Saved entries
------
-- ==== Sys2Proof/Config.lean ====
section
/-! DEFINITION. The parameters of 00_scope.md section 4, each an opaque constant: a claim about the model holds for every value of them. -/

namespace Sys2Proof

/-- The two values P_SHORT_HEADER may have (00_scope.md section 4, D17). -/
inductive ShortHeader where
  | formatError
  | incompleteData
  deriving DecidableEq, Repr, Inhabited

/-- The two values P_PROBE_MIN_LEN may have (00_scope.md section 4, D18). -/
inductive ProbeMinLen where
  | four
  | sixteen
  deriving DecidableEq, Repr, Inhabited

/-- The least value of IN_SIZE: the largest container must fit (R7). -/
def Config.inMin : Nat := 6267408

/-- How far IN_SIZE lies above its least value 6,267,408; at most 2^32 − 6,267,408 (R7, D3). -/
opaque Config.inExtra : Fin 4288699889

/-- IN_SIZE, the size of IN in bytes: any number in 6,267,408 .. 2^32 (R7, D3). -/
def Config.inSize : Nat := Config.inMin + Config.inExtra.val

/-- TMEM_TILES = floor(IN_SIZE / 16) (R65). -/
def Config.tmemTiles : Nat := Config.inSize / 16

/-- The size of TMEM in bytes, 80 × TMEM_TILES (R60). -/
def Config.tmemSize : Nat := 80 * Config.tmemTiles

/-- REF[0..63], the reference colour table (R31, R170, D11). -/
opaque Config.ref : Fin 64 → Colour

/-- The curated records (R31, R170, D11): `Config.preset p s` is PRESET[p+1][s], so that the nine records 1..9 are the nine values of `Fin 9`. -/
opaque Config.preset : Fin 9 → Fin 4 → Fin 64

/-- GREY[0..3], the opaque greyscale variant (R31, R170, D11). -/
opaque Config.grey : Fin 4 → Colour

/-- P_SHORT_HEADER, the error of a header shorter than 16 bytes (R100, D17). -/
opaque Config.shortHeader : ShortHeader

/-- P_PROBE_MIN_LEN as a name (R111, D18). -/
opaque Config.probeMin : ProbeMinLen

/-- P_PROBE_MIN_LEN as a number of bytes (R111, D18). -/
def Config.probeMinLen : Nat :=
  match Config.probeMin with
  | .four => 4
  | .sixteen => 16

/-- FREE VALUE (DESIGN CHOICE, log entry 11): what the 32-bit register at byte offset `reg` holds when the exact value a rule
assigns to it is `n`, 2^32 or more. R11 says that this never happens; it can, for a segment offset, when IN_SIZE is 2^32. -/
opaque Config.regOverflow (reg n : Nat) : Word

end Sys2Proof
end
------
Description of the task:
Take every line from the data that contains the word "section".

Output below:
section
/-! DEFINITION. The parameters of 00_scope.md section 4, each an opaque constant: a claim about the model holds for every value of them. -/
/-- The two values P_SHORT_HEADER may have (00_scope.md section 4, D17). -/
/-- The two values P_PROBE_MIN_LEN may have (00_scope.md section 4, D18). -/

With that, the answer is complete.